MATERIAL PROVIDED:
▼
theorem delivers_checkWindow_of_lt {w : Byte} {k : Result Bytes} (h : 7 < w.toNat) :
    delivers (checkWindow w k) s = .next (s.withError .invalidWindow w.toNat) := by
  rw [checkWindow, if_pos h, delivers_errWith]

theorem delivers_checkLen_of_le {p : Bytes} (h : p.length ≤ 65535) :
    delivers (checkLen p) s = .next (s.withBytes p) := by
  rw [checkLen, if_neg (Nat.not_lt.2 h), delivers_ok]

theorem delivers_checkLen_of_lt {p : Bytes} (h : 65535 < p.length) :
    delivers (checkLen p) s = .next (s.withError .payloadTooLarge p.length) := by
  rw [checkLen, if_pos h, delivers_errWith]

/-! ## Text operands -/

theorem asciiBytes_of_firstBad {t : List Nat} {c : Nat} (h : firstBad t = some c) :
    asciiBytes t = .err (errWith .encodingError c) :=
  asciiBytes_of_bad h

theorem asciiBytes_of_firstBad_none {t : List Nat} (h : firstBad t = none) : asciiBytes t = .ok (textBytes t) := by
  refine asciiBytes_of_ascii fun c hc => Nat.not_lt.1 fun hbad => ?_
  exact List.find?_eq_none.1 h c hc (decide_eq_true hbad)

/-! ## Two-byte fields -/

theorem lowByte_eq_lowOf (v : Half) : lowByte v = lowOf v := by
  apply BitVec.eq_of_toNat_eq
  rw [lowByte_toNat, lowOf, BitVec.toNat_ofNat, Nat.mod_mod]

theorem highByte_eq_highOf (v : Half) : highByte v = highOf v := by
  have hlt : v.toNat / 256 < 256 := Nat.div_lt_of_lt_mul v.isLt
  apply BitVec.eq_of_toNat_eq
  rw [highByte_toNat, highOf, BitVec.toNat_ofNat, Nat.mod_eq_of_lt hlt]

theorem le16_eq (v : Half) : le16 v = [lowOf v, highOf v] := by
  rw [le16, lowByte_eq_lowOf, highByte_eq_highOf]

theorem be16_eq (v : Half) : be16 v = [highOf v, lowOf v] := by
  rw [be16, lowByte_eq_lowOf, highByte_eq_highOf]

/-! ## The payload formats -/

/-- A window is the only operand sent high byte first (20_memory.md rule R41). -/
theorem windowBytes_eq (w : Window) : windowBytes w =
    [highOf w.x, lowOf w.x, highOf w.y, lowOf w.y, highOf w.w, lowOf w.w, highOf w.h, lowOf w.h] := by
  simp [windowBytes, be16_eq]

theorem layoutScrolling_eq (a : ScrollingArgs) : layoutScrolling a =
    [0x02#8, a.window, a.effect, a.alignment, a.speed, lowOf a.stayTime, highOf a.stayTime] ++ a.ft ++
      [0x00#8, 0x00#8, 0x00#8] := by
  simp [layoutScrolling, le16_eq]

theorem length_layoutScrolling (a : ScrollingArgs) : (layoutScrolling a).length = 10 + a.ft.length := by
  simp [layoutScrolling_eq]
  omega

theorem layoutImage_eq (a : ImageArgs) : layoutImage a =
    [0x03#8, 0x00#8, a.speed, lowOf a.stayTime, highOf a.stayTime, a.format, lowOf a.x, highOf a.x, lowOf a.y,
      highOf a.y] ++ a.img := by
  simp [layoutImage, le16_eq]

theorem length_layoutImage (a : ImageArgs) : (layoutImage a).length = 10 + a.img.length := by
  simp [layoutImage_eq]
  omega

theorem layoutStatic_eq (a : StaticArgs) (t : Bytes) : layoutStatic a t =
    [0x04#8, 0x01#8, a.alignment, lowOf a.x, highOf a.x, lowOf a.y, highOf a.y, lowOf a.width, highOf a.width,
      lowOf a.height, highOf a.height, a.fontSize, a.red, a.green, a.blue] ++ t ++ [0x00#8] := by
  simp [layoutStatic, le16_eq]

theorem length_layoutStatic (a : StaticArgs) (t : Bytes) : (layoutStatic a t).length = 16 + t.length := by
  simp [layoutStatic_eq]
  omega

theorem layoutClock_eq (a : ClockArgs) (t : Bytes) : layoutClock a t =
    [0x05#8, lowOf a.stayTime, highOf a.stayTime, a.calendar, formatByte a.format, contentByte a.content, a.fontSize,
      a.red, a.green, a.blue] ++ t ++ [0x00#8] := by
  simp [layoutClock, le16_eq]

theorem length_layoutClock (a : ClockArgs) (t : Bytes) : (layoutClock a t).length = 11 + t.length := by
  simp [layoutClock_eq]
  omega

/-! ## The flag bytes of Clock (30_encoding.md rule R74) -/

theorem formatByte_flags (h24 year4 multiline : Bool) :
    (formatByte (.flags h24 year4 multiline)).getLsbD 0 = h24 ∧
    (formatByte (.flags h24 year4 multiline)).getLsbD 1 = !year4 ∧
    (formatByte (.flags h24 year4 multiline)).getLsbD 2 = multiline ∧
    (formatByte (.flags h24 year4 multiline)).toNat < 8 := by
  decide +revert

/-- The content flags are the bits of their byte, as the decoder reads them back. -/
theorem contentByte_bits (c : ContentFlags) :
    (contentByte c).getLsbD 0 = c.year ∧ (contentByte c).getLsbD 1 = c.month ∧ (contentByte c).getLsbD 2 = c.day ∧
    (contentByte c).getLsbD 3 = c.hour ∧ (contentByte c).getLsbD 4 = c.minute ∧ (contentByte c).getLsbD 5 = c.second ∧
    (contentByte c).getLsbD 6 = c.week ∧ (contentByte c).getLsbD 7 = c.pointer :=
  ContentFlags.mk.inj (parseContent_contentByte c)

/-! ## Formatted text -/

theorem exists_eq_setWidth {b : Byte} {n : Nat} (hn : n ≤ 8) (h : b.toNat < 2 ^ n) : ∃ c : BitVec n, b = c.setWidth 8 := by
  refine ⟨b.setWidth n, BitVec.eq_of_toNat_eq ?_⟩
  rw [BitVec.toNat_setWidth_of_le hn, BitVec.toNat_setWidth, Nat.mod_eq_of_lt h]

theorem colourSizeByte_setWidth (c : BitVec 3) (z : BitVec 4) : colourSizeByte (c.setWidth 8) (z.setWidth 8) =
    BitVec.ofNat 8 (16 * (c.setWidth 8).toNat + (z.setWidth 8).toNat) := by
  decide +revert

/-- In the validated ranges colour and size stand in separate bits, and the XOR is a sum (30_encoding.md rule R73). -/
theorem colourSizeByte_eq {color size : Byte} (hc : color.toNat ≤ 7) (hz : size.toNat ≤ 15) :
    colourSizeByte color size = BitVec.ofNat 8 (16 * color.toNat + size.toNat) := by
  obtain ⟨c, rfl⟩ := exists_eq_setWidth (n := 3) (by decide) (Nat.lt_succ_of_le hc)
  obtain ⟨z, rfl⟩ := exists_eq_setWidth (n := 4) (by decide) (Nat.lt_succ_of_le hz)
  exact colourSizeByte_setWidth c z

theorem cells_textBytes (b : Byte) (t : List Nat) :
    cells b (textBytes t) = t.flatMap fun c => [b, 0x00#8, BitVec.ofNat 8 c] :=
  List.flatMap_map ..

theorem length_cells (b : Byte) (t : Bytes) : (cells b t).length = 3 * t.length := by
  induction t with
  | nil => rfl
  | cons c t ih =>
    have hcell : (layoutCell b c).length = 3 := rfl
    rw [cells, List.flatMap_cons, List.length_append, hcell, ← cells, ih, List.length_cons]
    omega

theorem delivers_formatText_of_bad_colour {text : List Nat} {color size : Byte}
    (h : color.toNat < 1 ∨ 7 < color.toNat) :
    delivers (formatText text color size) s = .next (s.withError .invalidColor color.toNat) := by
  rw [formatText, if_pos h, delivers_errWith]

theorem delivers_formatText_of_bad_size {text : List Nat} {color size : Byte} (h1 : 1 ≤ color.toNat)
    (h7 : color.toNat ≤ 7) (hz : 15 < size.toNat) :
    delivers (formatText text color size) s = .next (s.withError .invalidFontSize size.toNat) := by
  rw [formatText, if_neg (by omega), if_pos hz, delivers_errWith]

/-- Past the checks of colour and size, formatted text is the cells of the text's bytes. -/
theorem formatText_of_valid {text : List Nat} {color size : Byte} (h1 : 1 ≤ color.toNat) (h7 : color.toNat ≤ 7)
    (hz : size.toNat ≤ 15) : formatText text color size =
      (asciiBytes text).bind fun t => .ok (cells (BitVec.ofNat 8 (16 * color.toNat + size.toNat)) t) := by
  rw [formatText, if_neg (by omega), if_neg (by omega), colourSizeByte_eq h7 hz]

end Sys2Proof.Machine
end

section
/-! SUPPORT. The statements about the command encoder (40_commands.md): each row's clauses from the checks and formats above, and
the rows that record a result and change nothing else. -/

namespace Sys2Proof.Machine

variable {s : State}

/-! ## Rows that record a result only -/

/-- A next state that `r` answers differs from `s` in the recorded result at most. -/
def RecordsOnly (s : State) (r : Step) : Prop := ∀ t, r = .next t → t = { s with result := t.result }

theorem RecordsOnly.deliver (r : Result FnValue) : RecordsOnly s (.next (s.deliver r)) := by
  rintro t ⟨⟩
  rfl

theorem RecordsOnly.guarded {P : Prop} [Decidable P] {r : Step} (e : Refusal) (h : RecordsOnly s r) :
    RecordsOnly s (if P then r else .refused e) := by
  split
  · exact h
  · rintro t ⟨⟩

/-- Settles O54: a row of these encoding spaces, or a function but `load_packet`, records its result, some behind a guard that
refuses; the other rows stand in no such space. -/
theorem pureRowsChangeTheResultOnly : Obligations.PureRowsChangeTheResultOnly := by
  intro i s t ht hpure
  refine (?_ : RecordsOnly s (exec i s)) t ht
  cases i with
  | division | encodeCmd | makeFrame | execSummary => exact .guarded _ (.deliver _)
  | scrollingText | image | staticText | clock | exit | save | reset | raw => exact .deliver _
  | reserved8 | reserved9 | reserved10 | reserved11 | ftCell | header | checksumField => exact .deliver _
  | formatText | asciiBytes | checkLen | rgbOfColor | buildHeader => exact .deliver _
  | checksum | checksumBytes | escape | frame | unescape => exact .deliver _
  | loadPacket u c p i k =>
    simp only [encode, reduceCtorEq, false_or] at hpure
    obtain ⟨-, hne⟩ := hpure
    exact absurd rfl (hne u c p i k)
  | sof | eof | escAA | escAE | escA5 | literal => simp [encode, Instr.isFunction] at hpure
  | beginQueue | enqueue | flush | send => simp [encode, Instr.isFunction] at hpure
  | stepSof | stepHdr | stepPay | stepEsc2 | stepCkl | stepCkh | stepEnd => simp [encode, Instr.isFunction] at hpure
▲
YOUR INSTRUCTIONS: The entries above hold the needed span. Transcribe exactly the lines from the one with "firstBad t = some" to the one with "[0x04#8, 0x01#8, a.alignment, lowOf", both included.

SOLVED PROBLEM:
theorem asciiBytes_of_firstBad {t : List Nat} {c : Nat} (h : firstBad t = some c) :
    asciiBytes t = .err (errWith .encodingError c) :=
  asciiBytes_of_bad h

theorem asciiBytes_of_firstBad_none {t : List Nat} (h : firstBad t = none) : asciiBytes t = .ok (textBytes t) := by
  refine asciiBytes_of_ascii fun c hc => Nat.not_lt.1 fun hbad => ?_
  exact List.find?_eq_none.1 h c hc (decide_eq_true hbad)

/-! ## Two-byte fields -/

theorem lowByte_eq_lowOf (v : Half) : lowByte v = lowOf v := by
  apply BitVec.eq_of_toNat_eq
  rw [lowByte_toNat, lowOf, BitVec.toNat_ofNat, Nat.mod_mod]

theorem highByte_eq_highOf (v : Half) : highByte v = highOf v := by
  have hlt : v.toNat / 256 < 256 := Nat.div_lt_of_lt_mul v.isLt
  apply BitVec.eq_of_toNat_eq
  rw [highByte_toNat, highOf, BitVec.toNat_ofNat, Nat.mod_eq_of_lt hlt]

theorem le16_eq (v : Half) : le16 v = [lowOf v, highOf v] := by
  rw [le16, lowByte_eq_lowOf, highByte_eq_highOf]

theorem be16_eq (v : Half) : be16 v = [highOf v, lowOf v] := by
  rw [be16, lowByte_eq_lowOf, highByte_eq_highOf]

/-! ## The payload formats -/

/-- A window is the only operand sent high byte first (20_memory.md rule R41). -/
theorem windowBytes_eq (w : Window) : windowBytes w =
    [highOf w.x, lowOf w.x, highOf w.y, lowOf w.y, highOf w.w, lowOf w.w, highOf w.h, lowOf w.h] := by
  simp [windowBytes, be16_eq]

theorem layoutScrolling_eq (a : ScrollingArgs) : layoutScrolling a =
    [0x02#8, a.window, a.effect, a.alignment, a.speed, lowOf a.stayTime, highOf a.stayTime] ++ a.ft ++
      [0x00#8, 0x00#8, 0x00#8] := by
  simp [layoutScrolling, le16_eq]

theorem length_layoutScrolling (a : ScrollingArgs) : (layoutScrolling a).length = 10 + a.ft.length := by
  simp [layoutScrolling_eq]
  omega

theorem layoutImage_eq (a : ImageArgs) : layoutImage a =
    [0x03#8, 0x00#8, a.speed, lowOf a.stayTime, highOf a.stayTime, a.format, lowOf a.x, highOf a.x, lowOf a.y,
      highOf a.y] ++ a.img := by
  simp [layoutImage, le16_eq]

theorem length_layoutImage (a : ImageArgs) : (layoutImage a).length = 10 + a.img.length := by
  simp [layoutImage_eq]
  omega

theorem layoutStatic_eq (a : StaticArgs) (t : Bytes) : layoutStatic a t =
    [0x04#8, 0x01#8, a.alignment, lowOf a.x, highOf a.x, lowOf a.y, highOf a.y, lowOf a.width, highOf a.width,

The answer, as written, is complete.